Across the records, count every line that includes "order" and give the number by itself.

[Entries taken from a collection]
____________

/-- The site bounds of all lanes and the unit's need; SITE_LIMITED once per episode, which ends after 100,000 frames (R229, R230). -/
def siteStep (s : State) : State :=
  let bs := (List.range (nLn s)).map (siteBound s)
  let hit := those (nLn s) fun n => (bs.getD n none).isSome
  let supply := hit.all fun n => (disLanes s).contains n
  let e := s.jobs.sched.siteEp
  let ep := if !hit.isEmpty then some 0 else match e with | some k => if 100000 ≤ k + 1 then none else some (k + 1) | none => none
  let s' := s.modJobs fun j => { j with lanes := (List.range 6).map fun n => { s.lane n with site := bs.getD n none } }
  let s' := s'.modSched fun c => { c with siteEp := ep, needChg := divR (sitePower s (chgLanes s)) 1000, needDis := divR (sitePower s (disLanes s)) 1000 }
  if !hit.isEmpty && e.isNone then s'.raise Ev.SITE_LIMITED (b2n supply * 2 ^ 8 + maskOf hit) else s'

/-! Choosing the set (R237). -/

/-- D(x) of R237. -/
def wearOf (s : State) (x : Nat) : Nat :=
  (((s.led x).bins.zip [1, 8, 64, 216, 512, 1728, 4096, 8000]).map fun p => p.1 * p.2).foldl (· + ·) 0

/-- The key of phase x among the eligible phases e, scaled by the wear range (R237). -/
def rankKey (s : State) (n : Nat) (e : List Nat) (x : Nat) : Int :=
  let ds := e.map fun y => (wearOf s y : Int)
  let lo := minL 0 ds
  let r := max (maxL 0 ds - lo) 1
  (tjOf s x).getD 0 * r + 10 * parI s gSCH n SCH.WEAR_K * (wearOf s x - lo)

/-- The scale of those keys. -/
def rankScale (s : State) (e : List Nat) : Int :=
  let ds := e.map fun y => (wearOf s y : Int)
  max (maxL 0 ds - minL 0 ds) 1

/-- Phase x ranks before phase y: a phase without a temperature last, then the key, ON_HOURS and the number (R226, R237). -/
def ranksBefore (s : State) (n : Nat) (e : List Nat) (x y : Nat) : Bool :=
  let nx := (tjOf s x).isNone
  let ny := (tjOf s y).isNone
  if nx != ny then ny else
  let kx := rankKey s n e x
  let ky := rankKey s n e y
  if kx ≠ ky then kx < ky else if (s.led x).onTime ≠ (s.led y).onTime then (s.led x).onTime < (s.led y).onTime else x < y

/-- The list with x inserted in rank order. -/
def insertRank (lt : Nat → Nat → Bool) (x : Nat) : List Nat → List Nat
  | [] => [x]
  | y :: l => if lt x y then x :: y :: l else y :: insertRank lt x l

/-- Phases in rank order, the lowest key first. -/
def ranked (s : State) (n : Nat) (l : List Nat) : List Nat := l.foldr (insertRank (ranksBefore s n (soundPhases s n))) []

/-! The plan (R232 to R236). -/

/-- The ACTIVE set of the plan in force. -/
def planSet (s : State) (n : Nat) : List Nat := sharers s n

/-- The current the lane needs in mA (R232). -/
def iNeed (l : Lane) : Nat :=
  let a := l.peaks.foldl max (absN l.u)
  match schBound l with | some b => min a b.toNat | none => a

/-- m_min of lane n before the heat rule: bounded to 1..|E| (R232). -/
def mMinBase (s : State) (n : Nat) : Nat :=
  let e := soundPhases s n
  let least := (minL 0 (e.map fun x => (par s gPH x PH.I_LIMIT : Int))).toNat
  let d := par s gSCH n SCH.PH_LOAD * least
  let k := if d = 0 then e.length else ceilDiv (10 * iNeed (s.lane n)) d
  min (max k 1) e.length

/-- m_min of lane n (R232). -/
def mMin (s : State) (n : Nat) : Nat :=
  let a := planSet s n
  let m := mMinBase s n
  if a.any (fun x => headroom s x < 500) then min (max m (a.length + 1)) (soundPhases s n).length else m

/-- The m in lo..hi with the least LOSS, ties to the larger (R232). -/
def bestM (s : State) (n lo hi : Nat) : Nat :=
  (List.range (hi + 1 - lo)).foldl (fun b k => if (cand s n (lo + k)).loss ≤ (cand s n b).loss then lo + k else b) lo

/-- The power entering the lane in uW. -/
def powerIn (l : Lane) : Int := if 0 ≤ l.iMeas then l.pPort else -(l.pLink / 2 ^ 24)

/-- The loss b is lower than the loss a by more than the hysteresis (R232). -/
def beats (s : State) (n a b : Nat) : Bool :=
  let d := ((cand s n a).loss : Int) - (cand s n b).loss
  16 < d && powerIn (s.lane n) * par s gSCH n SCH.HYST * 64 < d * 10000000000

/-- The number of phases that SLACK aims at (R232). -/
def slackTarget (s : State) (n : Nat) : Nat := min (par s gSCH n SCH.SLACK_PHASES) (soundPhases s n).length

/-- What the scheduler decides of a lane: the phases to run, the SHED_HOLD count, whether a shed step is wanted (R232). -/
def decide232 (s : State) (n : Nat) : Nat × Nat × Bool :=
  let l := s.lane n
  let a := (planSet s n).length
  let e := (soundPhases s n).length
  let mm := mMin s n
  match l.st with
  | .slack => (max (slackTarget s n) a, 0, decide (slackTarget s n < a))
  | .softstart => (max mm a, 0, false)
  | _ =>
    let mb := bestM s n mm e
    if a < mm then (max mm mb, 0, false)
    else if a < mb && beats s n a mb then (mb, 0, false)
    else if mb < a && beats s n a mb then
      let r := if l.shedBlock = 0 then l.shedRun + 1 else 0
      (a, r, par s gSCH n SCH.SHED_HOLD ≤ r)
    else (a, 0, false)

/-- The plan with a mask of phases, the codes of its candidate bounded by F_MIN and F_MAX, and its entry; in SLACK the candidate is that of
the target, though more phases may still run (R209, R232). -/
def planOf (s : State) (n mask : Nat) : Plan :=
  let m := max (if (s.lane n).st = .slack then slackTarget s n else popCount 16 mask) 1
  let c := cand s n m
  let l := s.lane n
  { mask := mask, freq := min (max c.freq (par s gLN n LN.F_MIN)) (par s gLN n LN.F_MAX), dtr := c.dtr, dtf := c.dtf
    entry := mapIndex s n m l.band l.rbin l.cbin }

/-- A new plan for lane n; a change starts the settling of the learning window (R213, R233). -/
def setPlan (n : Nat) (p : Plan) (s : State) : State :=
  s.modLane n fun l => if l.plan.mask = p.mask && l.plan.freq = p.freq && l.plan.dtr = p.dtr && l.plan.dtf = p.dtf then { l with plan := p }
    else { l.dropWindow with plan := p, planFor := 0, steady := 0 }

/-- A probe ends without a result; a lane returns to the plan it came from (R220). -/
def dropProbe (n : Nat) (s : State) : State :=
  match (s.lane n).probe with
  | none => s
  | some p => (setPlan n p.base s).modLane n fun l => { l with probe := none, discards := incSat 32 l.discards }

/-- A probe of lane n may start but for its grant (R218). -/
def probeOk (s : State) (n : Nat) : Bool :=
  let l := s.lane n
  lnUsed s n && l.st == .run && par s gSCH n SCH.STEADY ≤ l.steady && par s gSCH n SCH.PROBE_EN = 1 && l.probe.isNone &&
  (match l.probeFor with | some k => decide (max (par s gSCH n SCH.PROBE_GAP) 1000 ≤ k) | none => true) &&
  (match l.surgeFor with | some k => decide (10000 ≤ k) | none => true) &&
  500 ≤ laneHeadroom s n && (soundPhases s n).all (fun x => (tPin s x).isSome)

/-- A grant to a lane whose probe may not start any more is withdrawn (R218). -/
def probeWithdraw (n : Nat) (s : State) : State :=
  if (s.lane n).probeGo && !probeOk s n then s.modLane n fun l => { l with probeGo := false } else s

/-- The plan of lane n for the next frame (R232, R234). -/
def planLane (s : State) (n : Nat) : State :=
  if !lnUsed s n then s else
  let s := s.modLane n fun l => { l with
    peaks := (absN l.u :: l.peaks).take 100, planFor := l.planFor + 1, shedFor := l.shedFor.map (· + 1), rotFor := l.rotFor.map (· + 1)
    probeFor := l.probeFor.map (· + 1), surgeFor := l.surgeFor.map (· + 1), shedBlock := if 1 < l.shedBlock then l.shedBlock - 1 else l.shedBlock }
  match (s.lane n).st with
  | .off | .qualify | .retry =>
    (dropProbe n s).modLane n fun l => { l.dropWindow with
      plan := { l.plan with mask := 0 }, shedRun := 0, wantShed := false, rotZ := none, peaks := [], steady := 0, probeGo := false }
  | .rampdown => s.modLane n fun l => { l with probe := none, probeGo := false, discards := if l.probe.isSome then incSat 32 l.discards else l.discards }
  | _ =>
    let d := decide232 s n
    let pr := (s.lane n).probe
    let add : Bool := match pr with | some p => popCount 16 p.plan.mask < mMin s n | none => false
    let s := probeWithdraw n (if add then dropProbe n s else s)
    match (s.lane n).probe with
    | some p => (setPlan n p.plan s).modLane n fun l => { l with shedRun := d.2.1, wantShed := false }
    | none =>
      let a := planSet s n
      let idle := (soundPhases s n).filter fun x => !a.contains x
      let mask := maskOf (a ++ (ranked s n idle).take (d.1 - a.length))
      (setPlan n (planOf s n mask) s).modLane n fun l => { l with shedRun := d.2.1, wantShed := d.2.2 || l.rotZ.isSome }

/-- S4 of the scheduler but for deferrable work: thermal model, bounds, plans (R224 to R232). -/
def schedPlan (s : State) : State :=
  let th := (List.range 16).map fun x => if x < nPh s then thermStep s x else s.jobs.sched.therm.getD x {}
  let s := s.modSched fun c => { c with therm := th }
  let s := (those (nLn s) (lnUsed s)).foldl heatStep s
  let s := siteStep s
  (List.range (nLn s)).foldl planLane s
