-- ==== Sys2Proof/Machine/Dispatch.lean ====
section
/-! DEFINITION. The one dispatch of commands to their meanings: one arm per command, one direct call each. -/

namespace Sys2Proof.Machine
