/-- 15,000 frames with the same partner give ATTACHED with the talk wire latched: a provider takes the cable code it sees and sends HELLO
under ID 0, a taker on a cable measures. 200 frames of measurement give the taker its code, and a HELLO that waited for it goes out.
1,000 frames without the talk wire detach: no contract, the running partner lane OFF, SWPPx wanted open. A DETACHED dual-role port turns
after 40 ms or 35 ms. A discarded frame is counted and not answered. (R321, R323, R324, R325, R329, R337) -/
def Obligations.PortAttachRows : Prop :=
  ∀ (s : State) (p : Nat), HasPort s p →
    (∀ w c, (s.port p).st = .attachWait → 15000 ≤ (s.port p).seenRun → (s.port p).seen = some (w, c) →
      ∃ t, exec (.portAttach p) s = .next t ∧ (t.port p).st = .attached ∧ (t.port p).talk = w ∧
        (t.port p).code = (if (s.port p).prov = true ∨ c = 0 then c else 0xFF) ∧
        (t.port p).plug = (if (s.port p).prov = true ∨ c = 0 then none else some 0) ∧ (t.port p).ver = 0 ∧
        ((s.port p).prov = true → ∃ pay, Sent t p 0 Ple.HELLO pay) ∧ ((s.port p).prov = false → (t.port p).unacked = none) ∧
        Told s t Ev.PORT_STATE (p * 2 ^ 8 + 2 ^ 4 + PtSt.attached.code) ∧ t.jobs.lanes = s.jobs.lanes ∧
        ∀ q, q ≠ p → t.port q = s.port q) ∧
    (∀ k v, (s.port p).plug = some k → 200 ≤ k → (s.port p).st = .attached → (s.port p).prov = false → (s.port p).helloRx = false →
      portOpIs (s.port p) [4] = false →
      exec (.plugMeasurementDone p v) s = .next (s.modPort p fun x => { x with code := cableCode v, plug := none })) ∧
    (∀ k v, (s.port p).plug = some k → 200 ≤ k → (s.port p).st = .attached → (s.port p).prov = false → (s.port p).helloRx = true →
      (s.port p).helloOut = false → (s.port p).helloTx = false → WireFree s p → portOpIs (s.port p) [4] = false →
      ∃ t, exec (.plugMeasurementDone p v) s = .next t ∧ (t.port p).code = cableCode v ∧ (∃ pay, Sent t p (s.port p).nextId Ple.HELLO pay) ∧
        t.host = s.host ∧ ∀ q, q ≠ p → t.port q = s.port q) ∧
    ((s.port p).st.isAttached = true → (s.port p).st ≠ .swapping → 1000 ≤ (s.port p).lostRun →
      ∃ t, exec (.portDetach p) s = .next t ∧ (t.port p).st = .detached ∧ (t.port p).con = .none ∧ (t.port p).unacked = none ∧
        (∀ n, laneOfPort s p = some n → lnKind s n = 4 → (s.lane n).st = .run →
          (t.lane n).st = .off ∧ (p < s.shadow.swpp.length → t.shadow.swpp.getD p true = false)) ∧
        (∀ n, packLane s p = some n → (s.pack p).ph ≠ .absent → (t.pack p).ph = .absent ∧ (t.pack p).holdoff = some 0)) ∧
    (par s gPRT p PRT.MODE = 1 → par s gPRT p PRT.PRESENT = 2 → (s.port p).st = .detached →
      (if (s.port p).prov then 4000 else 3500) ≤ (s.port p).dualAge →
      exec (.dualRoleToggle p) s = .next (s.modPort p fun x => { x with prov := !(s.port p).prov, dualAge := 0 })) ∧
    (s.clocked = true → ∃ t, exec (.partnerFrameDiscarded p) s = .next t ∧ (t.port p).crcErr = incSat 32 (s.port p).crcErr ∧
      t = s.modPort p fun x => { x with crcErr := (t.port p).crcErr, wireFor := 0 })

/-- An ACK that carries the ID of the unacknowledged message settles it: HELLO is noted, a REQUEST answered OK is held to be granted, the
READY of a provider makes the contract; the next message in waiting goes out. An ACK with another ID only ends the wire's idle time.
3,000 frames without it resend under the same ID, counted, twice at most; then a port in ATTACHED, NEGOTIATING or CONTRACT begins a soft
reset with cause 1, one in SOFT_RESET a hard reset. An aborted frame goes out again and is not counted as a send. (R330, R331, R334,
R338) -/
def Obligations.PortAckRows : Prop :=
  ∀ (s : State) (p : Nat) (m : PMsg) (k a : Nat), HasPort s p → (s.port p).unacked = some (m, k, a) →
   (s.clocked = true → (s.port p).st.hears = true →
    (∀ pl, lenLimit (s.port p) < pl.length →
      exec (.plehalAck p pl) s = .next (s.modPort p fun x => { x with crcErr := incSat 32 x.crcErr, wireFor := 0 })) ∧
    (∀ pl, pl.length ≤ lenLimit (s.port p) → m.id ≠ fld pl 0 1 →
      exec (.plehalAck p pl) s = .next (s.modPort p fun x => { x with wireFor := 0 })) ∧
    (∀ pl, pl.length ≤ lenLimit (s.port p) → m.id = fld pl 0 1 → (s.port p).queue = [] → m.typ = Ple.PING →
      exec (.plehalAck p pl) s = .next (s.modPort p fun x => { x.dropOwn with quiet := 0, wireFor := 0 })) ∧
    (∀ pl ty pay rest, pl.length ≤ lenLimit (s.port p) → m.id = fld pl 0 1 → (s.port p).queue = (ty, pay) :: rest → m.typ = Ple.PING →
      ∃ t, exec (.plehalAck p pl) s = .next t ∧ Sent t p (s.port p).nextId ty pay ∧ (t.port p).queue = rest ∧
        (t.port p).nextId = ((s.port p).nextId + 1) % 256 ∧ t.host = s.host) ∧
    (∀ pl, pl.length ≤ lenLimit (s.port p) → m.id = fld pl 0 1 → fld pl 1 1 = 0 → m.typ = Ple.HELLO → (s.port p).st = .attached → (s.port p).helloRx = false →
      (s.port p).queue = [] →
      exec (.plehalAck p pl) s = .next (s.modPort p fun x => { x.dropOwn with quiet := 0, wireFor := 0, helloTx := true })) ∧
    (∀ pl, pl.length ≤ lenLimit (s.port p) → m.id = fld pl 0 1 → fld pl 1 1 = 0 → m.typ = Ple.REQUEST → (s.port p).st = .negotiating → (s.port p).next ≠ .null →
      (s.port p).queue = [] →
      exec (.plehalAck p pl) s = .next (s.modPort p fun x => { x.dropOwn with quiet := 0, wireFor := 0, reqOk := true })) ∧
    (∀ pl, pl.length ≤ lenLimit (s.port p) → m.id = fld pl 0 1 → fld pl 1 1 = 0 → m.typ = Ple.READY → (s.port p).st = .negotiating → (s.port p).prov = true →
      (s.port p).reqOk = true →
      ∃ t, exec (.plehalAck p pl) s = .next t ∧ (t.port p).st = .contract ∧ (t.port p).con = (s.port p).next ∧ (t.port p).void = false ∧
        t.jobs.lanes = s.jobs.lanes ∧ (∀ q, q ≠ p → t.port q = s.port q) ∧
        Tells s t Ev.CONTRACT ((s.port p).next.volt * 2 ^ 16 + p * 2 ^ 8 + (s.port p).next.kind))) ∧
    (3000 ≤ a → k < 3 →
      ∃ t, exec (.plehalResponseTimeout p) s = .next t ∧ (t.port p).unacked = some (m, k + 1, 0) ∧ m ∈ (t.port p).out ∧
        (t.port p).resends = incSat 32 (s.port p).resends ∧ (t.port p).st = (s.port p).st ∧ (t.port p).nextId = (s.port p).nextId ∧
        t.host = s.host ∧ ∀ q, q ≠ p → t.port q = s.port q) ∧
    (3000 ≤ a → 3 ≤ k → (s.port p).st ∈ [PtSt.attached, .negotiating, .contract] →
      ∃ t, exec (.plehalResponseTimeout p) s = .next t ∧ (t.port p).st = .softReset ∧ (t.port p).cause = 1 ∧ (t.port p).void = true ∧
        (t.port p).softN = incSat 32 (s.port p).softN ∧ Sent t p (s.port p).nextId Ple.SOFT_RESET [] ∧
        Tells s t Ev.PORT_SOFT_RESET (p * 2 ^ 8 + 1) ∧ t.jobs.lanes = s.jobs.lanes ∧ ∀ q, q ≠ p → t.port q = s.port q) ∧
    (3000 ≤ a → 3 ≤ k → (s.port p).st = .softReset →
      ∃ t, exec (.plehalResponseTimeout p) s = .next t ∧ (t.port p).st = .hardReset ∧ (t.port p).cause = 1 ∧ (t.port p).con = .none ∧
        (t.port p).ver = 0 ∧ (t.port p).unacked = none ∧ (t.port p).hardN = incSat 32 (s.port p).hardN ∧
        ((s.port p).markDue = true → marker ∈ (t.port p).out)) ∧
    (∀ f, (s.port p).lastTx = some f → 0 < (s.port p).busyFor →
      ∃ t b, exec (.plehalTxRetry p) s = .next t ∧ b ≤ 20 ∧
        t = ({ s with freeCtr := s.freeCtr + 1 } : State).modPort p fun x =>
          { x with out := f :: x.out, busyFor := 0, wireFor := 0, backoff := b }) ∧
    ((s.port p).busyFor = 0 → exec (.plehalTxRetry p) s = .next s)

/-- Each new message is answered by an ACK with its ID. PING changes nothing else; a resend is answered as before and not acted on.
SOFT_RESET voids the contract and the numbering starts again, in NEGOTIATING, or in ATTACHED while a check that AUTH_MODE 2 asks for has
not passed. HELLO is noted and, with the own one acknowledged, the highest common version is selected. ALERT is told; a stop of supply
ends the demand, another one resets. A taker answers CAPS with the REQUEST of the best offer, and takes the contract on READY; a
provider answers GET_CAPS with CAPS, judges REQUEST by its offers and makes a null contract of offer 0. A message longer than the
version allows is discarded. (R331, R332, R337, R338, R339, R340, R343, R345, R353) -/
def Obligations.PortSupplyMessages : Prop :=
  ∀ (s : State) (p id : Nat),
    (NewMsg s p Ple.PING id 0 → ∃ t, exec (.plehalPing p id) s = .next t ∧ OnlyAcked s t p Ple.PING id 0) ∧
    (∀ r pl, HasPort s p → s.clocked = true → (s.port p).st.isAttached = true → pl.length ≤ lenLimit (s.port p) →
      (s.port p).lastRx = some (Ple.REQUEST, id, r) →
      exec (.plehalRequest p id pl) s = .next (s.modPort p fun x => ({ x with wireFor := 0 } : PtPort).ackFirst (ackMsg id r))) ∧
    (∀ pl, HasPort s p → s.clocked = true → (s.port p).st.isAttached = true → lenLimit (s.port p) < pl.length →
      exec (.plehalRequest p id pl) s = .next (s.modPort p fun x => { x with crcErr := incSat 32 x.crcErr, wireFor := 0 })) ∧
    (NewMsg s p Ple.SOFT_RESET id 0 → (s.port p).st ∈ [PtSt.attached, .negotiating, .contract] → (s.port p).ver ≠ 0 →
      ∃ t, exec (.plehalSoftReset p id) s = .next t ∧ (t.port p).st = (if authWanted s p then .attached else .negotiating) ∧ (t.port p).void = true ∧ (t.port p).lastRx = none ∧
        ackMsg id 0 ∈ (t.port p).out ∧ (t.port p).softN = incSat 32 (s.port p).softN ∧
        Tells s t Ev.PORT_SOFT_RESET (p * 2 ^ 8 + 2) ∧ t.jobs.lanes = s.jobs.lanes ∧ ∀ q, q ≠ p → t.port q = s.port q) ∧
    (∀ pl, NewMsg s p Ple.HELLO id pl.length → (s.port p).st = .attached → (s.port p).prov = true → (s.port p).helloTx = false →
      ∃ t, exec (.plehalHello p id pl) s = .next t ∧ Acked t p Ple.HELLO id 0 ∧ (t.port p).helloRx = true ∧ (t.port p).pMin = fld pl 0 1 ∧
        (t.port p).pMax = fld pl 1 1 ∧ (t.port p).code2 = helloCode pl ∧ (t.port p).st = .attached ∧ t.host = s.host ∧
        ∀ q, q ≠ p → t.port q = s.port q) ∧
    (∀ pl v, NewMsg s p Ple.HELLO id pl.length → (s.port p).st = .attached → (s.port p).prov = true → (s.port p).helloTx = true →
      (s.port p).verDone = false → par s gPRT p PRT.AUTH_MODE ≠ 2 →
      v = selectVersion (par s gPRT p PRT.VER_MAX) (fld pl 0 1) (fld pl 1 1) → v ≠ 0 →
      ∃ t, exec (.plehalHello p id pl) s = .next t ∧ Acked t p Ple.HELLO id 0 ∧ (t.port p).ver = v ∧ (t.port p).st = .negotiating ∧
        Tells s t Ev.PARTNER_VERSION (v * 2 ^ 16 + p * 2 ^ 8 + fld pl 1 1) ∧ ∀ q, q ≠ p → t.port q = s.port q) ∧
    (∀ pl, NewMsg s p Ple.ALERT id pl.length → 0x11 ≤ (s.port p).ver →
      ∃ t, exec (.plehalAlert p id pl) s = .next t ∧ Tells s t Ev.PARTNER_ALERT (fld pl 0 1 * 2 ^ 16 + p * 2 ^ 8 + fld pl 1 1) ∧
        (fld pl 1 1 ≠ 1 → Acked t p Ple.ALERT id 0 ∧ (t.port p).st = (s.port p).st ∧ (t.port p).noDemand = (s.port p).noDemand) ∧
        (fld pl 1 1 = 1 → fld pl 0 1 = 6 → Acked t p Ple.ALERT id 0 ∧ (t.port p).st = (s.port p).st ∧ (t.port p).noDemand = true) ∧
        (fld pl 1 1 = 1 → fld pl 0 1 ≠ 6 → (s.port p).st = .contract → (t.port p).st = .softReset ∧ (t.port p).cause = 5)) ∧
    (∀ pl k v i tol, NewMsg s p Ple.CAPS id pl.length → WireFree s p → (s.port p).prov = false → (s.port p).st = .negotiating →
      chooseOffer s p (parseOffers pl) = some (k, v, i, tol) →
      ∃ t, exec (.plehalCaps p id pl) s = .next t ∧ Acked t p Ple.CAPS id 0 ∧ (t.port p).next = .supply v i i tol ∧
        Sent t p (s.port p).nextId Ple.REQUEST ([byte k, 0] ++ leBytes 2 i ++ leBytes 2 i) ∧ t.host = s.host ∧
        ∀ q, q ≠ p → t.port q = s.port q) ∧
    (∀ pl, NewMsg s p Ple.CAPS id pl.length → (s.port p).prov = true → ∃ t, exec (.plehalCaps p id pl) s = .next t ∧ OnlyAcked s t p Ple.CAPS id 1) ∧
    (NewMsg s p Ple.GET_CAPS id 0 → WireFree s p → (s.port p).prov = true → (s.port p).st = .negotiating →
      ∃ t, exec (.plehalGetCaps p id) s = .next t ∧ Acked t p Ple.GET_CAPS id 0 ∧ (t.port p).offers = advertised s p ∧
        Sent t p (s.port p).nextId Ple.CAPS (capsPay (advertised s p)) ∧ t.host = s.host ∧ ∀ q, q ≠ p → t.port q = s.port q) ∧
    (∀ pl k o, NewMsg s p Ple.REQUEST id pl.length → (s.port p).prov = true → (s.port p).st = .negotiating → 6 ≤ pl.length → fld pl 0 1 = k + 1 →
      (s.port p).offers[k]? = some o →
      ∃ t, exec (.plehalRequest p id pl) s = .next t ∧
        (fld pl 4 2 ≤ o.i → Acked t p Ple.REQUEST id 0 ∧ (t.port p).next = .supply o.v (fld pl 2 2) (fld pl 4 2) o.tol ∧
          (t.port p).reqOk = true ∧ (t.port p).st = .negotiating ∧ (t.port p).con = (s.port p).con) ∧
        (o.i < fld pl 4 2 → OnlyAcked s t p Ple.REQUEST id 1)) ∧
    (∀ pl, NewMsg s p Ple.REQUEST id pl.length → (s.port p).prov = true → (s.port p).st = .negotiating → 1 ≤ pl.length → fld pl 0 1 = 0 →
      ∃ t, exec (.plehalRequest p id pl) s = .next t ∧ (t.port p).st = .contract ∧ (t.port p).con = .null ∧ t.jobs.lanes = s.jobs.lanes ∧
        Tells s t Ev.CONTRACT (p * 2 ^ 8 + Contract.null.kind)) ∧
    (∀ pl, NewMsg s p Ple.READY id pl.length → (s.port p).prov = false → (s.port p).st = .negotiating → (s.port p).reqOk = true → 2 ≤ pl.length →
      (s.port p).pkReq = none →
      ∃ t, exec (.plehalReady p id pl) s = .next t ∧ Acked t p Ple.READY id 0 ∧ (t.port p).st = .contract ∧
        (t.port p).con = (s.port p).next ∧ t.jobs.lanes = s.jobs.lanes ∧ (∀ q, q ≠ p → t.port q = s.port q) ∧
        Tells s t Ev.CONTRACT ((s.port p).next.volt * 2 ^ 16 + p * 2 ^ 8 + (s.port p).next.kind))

____________

§ ANSWER SPACE
2